- GIVEN DATA:
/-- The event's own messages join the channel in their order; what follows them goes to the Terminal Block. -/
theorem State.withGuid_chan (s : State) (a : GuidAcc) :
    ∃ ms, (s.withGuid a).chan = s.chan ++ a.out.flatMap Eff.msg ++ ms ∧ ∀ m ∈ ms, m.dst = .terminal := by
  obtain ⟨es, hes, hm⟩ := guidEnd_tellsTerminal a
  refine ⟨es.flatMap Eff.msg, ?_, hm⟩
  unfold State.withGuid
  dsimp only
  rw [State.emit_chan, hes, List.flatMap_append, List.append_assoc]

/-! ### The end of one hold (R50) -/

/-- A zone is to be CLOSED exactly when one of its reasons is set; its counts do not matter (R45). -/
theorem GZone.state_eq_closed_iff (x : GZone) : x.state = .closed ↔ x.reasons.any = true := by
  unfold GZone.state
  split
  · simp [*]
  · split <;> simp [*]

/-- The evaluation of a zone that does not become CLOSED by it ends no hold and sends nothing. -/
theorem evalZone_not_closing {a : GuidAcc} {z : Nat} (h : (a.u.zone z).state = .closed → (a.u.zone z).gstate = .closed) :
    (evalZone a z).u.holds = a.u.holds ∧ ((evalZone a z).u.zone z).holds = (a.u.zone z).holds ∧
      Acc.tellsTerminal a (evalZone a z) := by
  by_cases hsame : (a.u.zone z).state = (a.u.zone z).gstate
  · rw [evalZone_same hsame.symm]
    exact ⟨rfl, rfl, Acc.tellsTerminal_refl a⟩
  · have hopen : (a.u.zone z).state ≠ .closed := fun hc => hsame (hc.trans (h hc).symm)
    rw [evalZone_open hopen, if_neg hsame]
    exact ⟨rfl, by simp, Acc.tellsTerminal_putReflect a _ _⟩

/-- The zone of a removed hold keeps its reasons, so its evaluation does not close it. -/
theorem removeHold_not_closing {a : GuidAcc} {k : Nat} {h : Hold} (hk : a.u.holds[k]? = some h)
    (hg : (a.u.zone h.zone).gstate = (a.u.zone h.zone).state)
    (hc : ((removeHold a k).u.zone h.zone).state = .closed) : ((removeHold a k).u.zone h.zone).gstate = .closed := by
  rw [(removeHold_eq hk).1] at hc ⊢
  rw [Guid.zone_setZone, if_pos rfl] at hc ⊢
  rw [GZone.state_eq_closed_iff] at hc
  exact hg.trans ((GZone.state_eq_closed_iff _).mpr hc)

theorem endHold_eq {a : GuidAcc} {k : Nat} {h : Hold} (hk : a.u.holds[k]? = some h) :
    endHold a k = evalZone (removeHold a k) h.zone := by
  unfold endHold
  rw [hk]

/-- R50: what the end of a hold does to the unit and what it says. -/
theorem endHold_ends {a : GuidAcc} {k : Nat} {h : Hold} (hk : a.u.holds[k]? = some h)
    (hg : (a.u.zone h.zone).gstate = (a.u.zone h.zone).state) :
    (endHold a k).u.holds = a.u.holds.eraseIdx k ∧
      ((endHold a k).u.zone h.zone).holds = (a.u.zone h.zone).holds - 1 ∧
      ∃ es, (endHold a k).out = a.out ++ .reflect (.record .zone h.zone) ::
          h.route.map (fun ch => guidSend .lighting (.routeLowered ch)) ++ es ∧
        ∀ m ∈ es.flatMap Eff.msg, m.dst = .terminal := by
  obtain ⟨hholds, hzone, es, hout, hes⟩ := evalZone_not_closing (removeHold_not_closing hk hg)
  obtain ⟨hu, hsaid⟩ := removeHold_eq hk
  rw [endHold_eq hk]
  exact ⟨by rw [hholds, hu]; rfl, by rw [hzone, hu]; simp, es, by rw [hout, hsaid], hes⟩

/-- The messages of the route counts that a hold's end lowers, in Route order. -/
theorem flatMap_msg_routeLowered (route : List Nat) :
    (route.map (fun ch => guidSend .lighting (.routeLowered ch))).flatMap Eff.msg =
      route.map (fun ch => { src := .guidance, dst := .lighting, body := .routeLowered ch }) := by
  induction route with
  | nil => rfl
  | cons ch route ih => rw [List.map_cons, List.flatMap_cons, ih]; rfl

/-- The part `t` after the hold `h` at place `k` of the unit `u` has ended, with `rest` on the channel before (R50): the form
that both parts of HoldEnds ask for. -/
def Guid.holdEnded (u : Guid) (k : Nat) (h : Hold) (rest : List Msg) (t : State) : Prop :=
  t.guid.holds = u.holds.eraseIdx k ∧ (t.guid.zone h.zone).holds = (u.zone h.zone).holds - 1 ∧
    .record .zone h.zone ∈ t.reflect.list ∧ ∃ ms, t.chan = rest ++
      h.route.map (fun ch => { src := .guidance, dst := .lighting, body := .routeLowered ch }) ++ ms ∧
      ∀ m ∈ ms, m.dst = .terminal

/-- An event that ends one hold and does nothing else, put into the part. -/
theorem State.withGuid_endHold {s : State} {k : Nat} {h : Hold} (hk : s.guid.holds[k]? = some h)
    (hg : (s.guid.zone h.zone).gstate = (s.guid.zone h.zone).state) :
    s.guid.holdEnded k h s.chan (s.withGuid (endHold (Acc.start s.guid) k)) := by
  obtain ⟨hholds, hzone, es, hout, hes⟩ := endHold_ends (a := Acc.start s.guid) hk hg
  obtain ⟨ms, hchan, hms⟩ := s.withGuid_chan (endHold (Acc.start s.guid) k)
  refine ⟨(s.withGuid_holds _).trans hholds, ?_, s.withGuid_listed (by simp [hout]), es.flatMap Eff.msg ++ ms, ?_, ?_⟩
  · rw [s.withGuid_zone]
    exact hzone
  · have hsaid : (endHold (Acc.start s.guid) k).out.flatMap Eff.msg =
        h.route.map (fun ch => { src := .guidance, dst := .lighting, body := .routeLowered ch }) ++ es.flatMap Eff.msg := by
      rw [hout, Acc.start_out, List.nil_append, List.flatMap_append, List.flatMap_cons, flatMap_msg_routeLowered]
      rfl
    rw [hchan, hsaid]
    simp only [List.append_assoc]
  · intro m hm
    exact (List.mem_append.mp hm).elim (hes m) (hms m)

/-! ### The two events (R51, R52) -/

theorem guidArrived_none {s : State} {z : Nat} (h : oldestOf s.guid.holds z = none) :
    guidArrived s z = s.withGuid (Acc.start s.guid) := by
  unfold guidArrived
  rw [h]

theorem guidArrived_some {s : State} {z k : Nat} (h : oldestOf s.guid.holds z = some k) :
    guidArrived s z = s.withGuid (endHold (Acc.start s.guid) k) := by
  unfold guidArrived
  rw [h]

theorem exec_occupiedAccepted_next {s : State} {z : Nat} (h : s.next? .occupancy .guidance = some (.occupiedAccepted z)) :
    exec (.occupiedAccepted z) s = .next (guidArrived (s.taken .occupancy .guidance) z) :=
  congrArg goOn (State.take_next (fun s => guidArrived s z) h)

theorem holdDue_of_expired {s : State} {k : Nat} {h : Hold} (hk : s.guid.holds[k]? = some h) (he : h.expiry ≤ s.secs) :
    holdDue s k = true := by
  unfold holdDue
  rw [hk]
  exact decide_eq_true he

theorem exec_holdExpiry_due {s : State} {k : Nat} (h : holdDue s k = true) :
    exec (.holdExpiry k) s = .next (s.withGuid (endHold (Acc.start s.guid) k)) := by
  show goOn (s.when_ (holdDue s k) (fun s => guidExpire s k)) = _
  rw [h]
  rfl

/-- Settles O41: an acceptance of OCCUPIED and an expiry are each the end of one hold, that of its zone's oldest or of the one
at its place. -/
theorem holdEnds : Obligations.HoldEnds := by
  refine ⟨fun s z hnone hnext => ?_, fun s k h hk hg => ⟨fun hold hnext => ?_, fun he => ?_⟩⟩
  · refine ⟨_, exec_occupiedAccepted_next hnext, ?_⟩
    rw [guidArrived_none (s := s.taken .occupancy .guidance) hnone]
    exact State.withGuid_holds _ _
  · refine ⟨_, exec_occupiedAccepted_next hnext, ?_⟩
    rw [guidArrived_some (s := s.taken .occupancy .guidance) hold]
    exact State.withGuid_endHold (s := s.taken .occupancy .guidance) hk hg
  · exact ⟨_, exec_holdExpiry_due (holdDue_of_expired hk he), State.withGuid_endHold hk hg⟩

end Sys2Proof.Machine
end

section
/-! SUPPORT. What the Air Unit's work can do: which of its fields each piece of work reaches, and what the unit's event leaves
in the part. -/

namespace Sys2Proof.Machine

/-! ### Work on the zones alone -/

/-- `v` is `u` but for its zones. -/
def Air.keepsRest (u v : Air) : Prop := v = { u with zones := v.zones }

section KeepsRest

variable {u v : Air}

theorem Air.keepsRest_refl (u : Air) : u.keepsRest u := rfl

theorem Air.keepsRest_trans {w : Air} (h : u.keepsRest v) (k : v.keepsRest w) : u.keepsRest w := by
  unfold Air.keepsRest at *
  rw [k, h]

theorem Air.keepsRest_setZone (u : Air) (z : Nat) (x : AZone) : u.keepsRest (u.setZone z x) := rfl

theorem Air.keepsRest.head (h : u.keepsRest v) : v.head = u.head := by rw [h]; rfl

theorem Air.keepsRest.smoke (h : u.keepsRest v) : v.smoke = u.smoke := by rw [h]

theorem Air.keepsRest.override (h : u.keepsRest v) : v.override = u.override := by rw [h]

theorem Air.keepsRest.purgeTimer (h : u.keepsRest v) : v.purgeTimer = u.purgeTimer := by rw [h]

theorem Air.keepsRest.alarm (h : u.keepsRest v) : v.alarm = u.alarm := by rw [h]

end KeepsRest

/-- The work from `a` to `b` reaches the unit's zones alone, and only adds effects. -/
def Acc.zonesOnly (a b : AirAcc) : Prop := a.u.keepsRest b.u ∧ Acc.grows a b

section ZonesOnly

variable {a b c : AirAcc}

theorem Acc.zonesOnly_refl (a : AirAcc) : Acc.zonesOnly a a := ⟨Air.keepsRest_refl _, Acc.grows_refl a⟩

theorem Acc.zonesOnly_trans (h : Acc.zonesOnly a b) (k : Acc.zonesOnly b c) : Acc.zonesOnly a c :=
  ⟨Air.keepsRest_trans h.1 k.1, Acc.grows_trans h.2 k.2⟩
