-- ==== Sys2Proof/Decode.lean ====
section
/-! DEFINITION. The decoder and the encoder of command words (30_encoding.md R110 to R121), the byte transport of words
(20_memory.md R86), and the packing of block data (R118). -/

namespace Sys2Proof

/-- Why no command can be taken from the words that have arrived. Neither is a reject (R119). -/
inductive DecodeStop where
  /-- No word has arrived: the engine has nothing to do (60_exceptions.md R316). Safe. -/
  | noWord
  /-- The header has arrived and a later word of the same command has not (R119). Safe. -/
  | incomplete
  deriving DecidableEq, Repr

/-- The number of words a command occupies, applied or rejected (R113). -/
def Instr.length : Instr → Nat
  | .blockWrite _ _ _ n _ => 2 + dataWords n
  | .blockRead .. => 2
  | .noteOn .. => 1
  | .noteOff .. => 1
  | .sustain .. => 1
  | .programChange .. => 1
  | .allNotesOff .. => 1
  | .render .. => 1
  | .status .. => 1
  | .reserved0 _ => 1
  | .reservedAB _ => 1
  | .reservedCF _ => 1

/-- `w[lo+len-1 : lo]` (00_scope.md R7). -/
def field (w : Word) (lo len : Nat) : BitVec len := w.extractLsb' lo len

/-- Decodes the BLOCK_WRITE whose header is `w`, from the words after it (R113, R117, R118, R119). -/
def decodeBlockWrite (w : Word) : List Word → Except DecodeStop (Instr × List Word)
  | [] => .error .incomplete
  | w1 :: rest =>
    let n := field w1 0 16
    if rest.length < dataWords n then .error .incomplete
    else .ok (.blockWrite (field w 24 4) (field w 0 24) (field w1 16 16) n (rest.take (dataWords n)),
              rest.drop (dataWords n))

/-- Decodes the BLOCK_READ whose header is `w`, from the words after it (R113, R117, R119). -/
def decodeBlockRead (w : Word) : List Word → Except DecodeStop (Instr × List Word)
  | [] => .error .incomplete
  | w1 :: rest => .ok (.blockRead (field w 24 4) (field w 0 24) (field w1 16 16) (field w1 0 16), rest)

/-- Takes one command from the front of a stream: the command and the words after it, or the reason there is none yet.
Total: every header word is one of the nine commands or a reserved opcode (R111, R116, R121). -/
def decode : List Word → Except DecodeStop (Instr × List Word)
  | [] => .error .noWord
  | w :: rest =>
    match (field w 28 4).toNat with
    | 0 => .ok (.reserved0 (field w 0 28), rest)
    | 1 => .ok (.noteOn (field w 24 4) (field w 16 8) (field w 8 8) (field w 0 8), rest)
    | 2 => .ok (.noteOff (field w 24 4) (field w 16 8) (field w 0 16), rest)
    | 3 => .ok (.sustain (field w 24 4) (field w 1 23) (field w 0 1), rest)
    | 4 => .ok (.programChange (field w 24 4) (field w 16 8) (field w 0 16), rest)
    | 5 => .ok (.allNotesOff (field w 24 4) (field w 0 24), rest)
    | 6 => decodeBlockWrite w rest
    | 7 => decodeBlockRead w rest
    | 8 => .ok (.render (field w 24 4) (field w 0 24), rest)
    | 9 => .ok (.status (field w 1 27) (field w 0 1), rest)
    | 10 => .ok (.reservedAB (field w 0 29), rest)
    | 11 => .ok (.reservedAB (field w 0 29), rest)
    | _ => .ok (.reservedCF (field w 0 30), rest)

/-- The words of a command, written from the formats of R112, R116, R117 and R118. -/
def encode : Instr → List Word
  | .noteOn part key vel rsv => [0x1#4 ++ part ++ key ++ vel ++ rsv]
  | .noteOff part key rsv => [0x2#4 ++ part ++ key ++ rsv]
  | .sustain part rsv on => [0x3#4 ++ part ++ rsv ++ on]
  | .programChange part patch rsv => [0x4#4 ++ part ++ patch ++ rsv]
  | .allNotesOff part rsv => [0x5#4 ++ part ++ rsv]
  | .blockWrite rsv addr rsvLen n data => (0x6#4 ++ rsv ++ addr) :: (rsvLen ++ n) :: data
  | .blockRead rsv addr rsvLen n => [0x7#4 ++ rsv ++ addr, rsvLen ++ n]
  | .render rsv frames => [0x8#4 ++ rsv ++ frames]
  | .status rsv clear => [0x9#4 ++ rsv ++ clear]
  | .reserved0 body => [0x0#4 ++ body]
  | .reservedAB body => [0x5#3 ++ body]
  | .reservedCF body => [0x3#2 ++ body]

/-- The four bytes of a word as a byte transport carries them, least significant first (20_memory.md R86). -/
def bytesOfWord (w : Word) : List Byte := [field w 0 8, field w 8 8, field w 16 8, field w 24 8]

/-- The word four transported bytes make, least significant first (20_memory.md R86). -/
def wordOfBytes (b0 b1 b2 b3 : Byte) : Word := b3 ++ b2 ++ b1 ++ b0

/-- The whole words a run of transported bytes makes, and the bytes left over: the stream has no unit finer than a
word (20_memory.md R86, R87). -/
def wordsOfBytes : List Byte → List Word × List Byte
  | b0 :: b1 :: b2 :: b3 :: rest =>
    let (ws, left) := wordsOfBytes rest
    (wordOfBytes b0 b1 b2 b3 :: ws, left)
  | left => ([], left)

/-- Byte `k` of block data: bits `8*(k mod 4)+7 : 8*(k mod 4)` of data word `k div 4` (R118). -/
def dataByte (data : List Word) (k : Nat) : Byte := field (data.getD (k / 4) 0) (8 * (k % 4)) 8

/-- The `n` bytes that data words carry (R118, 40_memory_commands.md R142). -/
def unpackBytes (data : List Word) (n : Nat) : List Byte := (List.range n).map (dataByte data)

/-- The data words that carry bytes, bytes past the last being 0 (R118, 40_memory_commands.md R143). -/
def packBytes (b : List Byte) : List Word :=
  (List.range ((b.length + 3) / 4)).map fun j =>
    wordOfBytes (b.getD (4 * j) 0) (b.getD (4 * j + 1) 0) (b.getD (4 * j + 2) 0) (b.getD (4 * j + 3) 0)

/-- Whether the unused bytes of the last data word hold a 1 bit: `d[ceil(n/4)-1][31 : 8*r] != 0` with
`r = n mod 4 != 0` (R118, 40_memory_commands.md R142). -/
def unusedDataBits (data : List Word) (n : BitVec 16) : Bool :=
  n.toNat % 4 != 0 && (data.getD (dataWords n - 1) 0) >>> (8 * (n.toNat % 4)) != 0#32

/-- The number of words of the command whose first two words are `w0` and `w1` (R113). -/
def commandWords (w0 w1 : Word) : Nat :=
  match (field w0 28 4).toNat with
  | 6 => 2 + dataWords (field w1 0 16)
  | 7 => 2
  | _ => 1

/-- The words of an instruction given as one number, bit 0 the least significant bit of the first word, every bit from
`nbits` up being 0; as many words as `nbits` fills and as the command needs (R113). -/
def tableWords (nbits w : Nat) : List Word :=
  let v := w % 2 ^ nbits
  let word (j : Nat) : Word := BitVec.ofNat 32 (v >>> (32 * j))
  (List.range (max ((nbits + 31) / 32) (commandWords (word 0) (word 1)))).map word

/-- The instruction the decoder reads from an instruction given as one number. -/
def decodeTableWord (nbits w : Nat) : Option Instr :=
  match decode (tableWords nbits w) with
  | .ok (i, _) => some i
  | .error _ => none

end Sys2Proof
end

- WORK TO COMPLETE:
What belongs in the answer is each line from the listing above that contains "render".

- OUTPUT:
  | .render .. => 1
    | 8 => .ok (.render (field w 24 4) (field w 0 24), rest)
  | .render rsv frames => [0x8#4 ++ rsv ++ frames]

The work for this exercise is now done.